NEW YORK: The euro held largely unchanged against the dollar Monday, despite poor economic data for the 18-nation eurozone pointing to slowing growth, and a deeper contraction in France.
"Forex volatility continues to trade near record-lows and seemingly little promises to break the euro and the US dollar out of recent ranges," said David Rodriguez at DailyFX.
Eurozone business activity slipped for the second month running in June, suggesting the single-currency bloc's modest recovery could be stalling.
Markit Economics' Eurozone Composite Purchasing Managers Index (PMI) for June slipped to 52.8 points from 53.5 in May, coming in at the weakest level since December.
The data showed that growth remained robust in Germany, Europe's largest economy, despite weakening slightly, but that the downturn deepened in France, the country increasingly generating the most worry in the currency bloc.

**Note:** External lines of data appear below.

-- ==== Sys2Proof/Machine/MemoryOps.lean ====
section
/-! DEFINITION. Machine/MemoryOps.lean: the memory and migration instructions and the fences (R204 to R223). -/

namespace Sys2Proof.Machine

/-- An operation of a lane instruction with its addresses and data (R204, R389). -/
def State.laneOp (s : State) (i : Instr) (h : Hd) (k : Option Tok) (a : Acc) : Op :=
  { s.newOp i h k with
    kind := .access, scap := s.scapOf i,
    addr := Vector.ofFn fun l : Fin 32 => s.addrAt a.m a.sz l.val,
    data := Vector.ofFn fun l : Fin 32 => s.dataAt i l.val }

/-- An access instruction: `rd` are the data registers that it reads beside those of its address. -/
def State.laneAccess (s : State) (i : Instr) (h : Hd) (m : Addr) (rd : List Rd) (rel acq : Bool) (k : Tok) : Out :=
  s.access i h { reads := rdAddr m ++ rd, tok := some k } rel acq fun t => match Acc.of i with
    | some a => t.laneOp i h (some k) a
    | none => t.newOp i h (some k)

/-- The data registers of a store (R205, R206). -/
def storeReads (sh : Shape) (ty : MTy) (c : Fin 64) : List Rd := match sh with
  | .scal => [.s c.val]
  | .lane | .quad => [.v c.val (regsOf (sh.size ty))]

/-- R211. -/
def execLd (h : Hd) (m : Addr) (sh : Shape) (ty : MTy) (d : Fin 64) (acq : Option Scope) (k : Tok) (s : State) : Out :=
  s.laneAccess (.ld h m sh ty d acq k) h m [] false acq.isSome k
def execSt (h : Hd) (m : Addr) (sh : Shape) (ty : MTy) (c : Fin 64) (rel : Option Scope) (k : Tok) (s : State) : Out :=
  s.laneAccess (.st h m sh ty c rel k) h m (storeReads sh ty c) rel.isSome false k
/-- R212. -/
def execLdg (h : Hd) (m : Addr) (sh : Shape) (ty : MTy) (d : Fin 64) (acq : Option Scope) (k : Tok) (live : Dword)
    (s : State) : Out :=
  s.laneAccess (.ldg h m sh ty d acq k live) h m [] false acq.isSome k
def execStg (h : Hd) (m : Addr) (sh : Shape) (ty : MTy) (c : Fin 64) (rel : Option Scope) (k : Tok) (live : Dword)
    (s : State) : Out :=
  s.laneAccess (.stg h m sh ty c rel k live) h m (storeReads sh ty c) rel.isSome false k

/-- R215. -/
def execAtg (h : Hd) (m : Addr) (op : AtOp) (ty : MTy) (sat : Bool) (d c : VReg) (o : Ord) (k : Tok) (live : Dword)
    (s : State) : Out :=
  s.laneAccess (.atg h m op ty sat d c o k live) h m [.v c.val (atomicRegs op ty)] o.rel o.acq k
/-- R216. -/
def execLrg (h : Hd) (m : Addr) (ty : MTy) (d : VReg) (acq : Option Scope) (k : Tok) (live : Dword) (s : State) : Out :=
  s.laneAccess (.lrg h m ty d acq k live) h m [] false acq.isSome k
/-- R217. -/
def execScg (h : Hd) (m : Addr) (ty : MTy) (d c : VReg) (o : Ord) (k : Tok) (live : Dword) (s : State) : Out :=
  s.laneAccess (.scg h m ty d c o k live) h m [.v c.val (regsOf ty.size)] o.rel o.acq k

/-! ### Posts (R219) -/

/-- The operation of a post with its translated addresses, and its lowest faulting lane (R458). -/
def State.postOp (s : State) (i : Instr) (h : Hd) : Op × Option (TClass × Nat) := match Acc.of i with
  | none => (s.newOp i h none, none)
  | some a =>
    let o := s.laneOp i h none a
    let p := (s.active h).list.foldl (fun (x : Op × Option (TClass × Nat)) l =>
      match s.xl a.rd a.wr a.sz (vget o.addr l 0#64) with
      | .error c => (x.1, match x.2 with | some y => some y | none => some (c, l))
      | .ok y => ({ x.1 with pa := vset x.1.pa l y.pa, pois := vset x.1.pois l y.pois }, x.2)) (o, none)
    p

def State.posting (s : State) (i : Instr) (h : Hd) (m : Addr) (rd : List Rd) (rel : Bool) : Out :=
  let f := (s.postOp i h).2
  s.access i h { reads := rdAddr m ++ rd, chk := f.map fun x => (x.1, 1), arg := (f.map fun x => x.2).getD 0 } rel false
    fun t => (t.postOp i h).1

def execStp (h : Hd) (m : Addr) (ty : MTy) (c : VReg) (rel : Option Scope) (s : State) : Out :=
  s.posting (.stp h m ty c rel) h m [.v c.val (regsOf ty.size)] rel.isSome
def execAtp (h : Hd) (m : Addr) (op : AtOp) (ty : MTy) (sat : Bool) (c : VReg) (rel : Option Scope) (s : State) : Out :=
  s.posting (.atp h m op ty sat c rel) h m [.v c.val (atomicRegs op ty)] rel.isSome

/-! ### The compressed form (R220, R221) -/

/-- The operation of `ldz` or `stz`: base address, extent, and for `stz` the form that it writes. -/
def State.zOp (s : State) (i : Instr) (h : Hd) (k : Tok) (a b : SReg) (form : List Byte) : Op :=
  { s.newOp i h (some k) with
    kind := .access, addr := vset (Vector.replicate 32 0#64) 0 (s.s a), scap := [s.s b], blob := form }

def execLdz (h : Hd) (d : VReg) (a b : SReg) (ty : MTy) (n : Word) (acq : Option Scope) (k : Tok) (s : State) : Out :=
  s.access (.ldz h d a b ty n acq k) h { reads := [rdS a, rdS b], tok := some k } false acq.isSome
    fun t => t.zOp (.ldz h d a b ty n acq k) h k a b []
def execStz (h : Hd) (d a b : SReg) (c : VReg) (ty : MTy) (n : Word) (rel : Option Scope) (k : Tok) (s : State) : Out :=
  s.access (.stz h d a b c ty n rel k) h
    { reads := [rdS a, rdS b, .v c.val (ceilDiv n.toNat (32 * (4 / ty.size)))], tok := some k } rel.isSome false
    fun t => t.zOp (.stz h d a b c ty n rel k) h k a b (t.packForm c ty n.toNat (t.active h))

/-! ### Fences (R222, R223) -/

/-- A wait that ends the run: the next run starts after the instruction. -/
def State.fencing (s : State) (i : Instr) (steps : List WaitStep) : State :=
  s.endRun.await steps (.goto (s.me.pc + BitVec.ofNat 64 i.bytes))

def execFence (h : Hd) (f : FenceKind) (sc : Scope) (s : State) : Out :=
  s.gate (.fence h f sc) h {} fun t => t.fencing (.fence h f sc) (match f with
    | .full | .rel => releaseWaits
    | .acq => [.toks 0xFF#8])

def execPfence (h : Hd) (s : State) : Out :=
  s.gate (.pfence h) h {} fun t =>
    if t.me.postloc = 0#16 ∧ t.me.postmod = 0#64 then t.retire h (Instr.pfence h).bytes
    else t.fencing (.pfence h) [.probe, .answers]

end Sys2Proof.Machine
end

Business activity in France slumped to 48.0 points from 49.3 points, even lower below the 50-point line which marks the difference between expansion and shrinkage of the economy.
"Although the survey suggests the eurozone as a whole should grow by at least 0.4 percent in the second quarter, France appears to be entering a renewed downturn after GDP (gross domestic product) stagnated in the first quarter," said Chris Williamson, chief economist at Markit.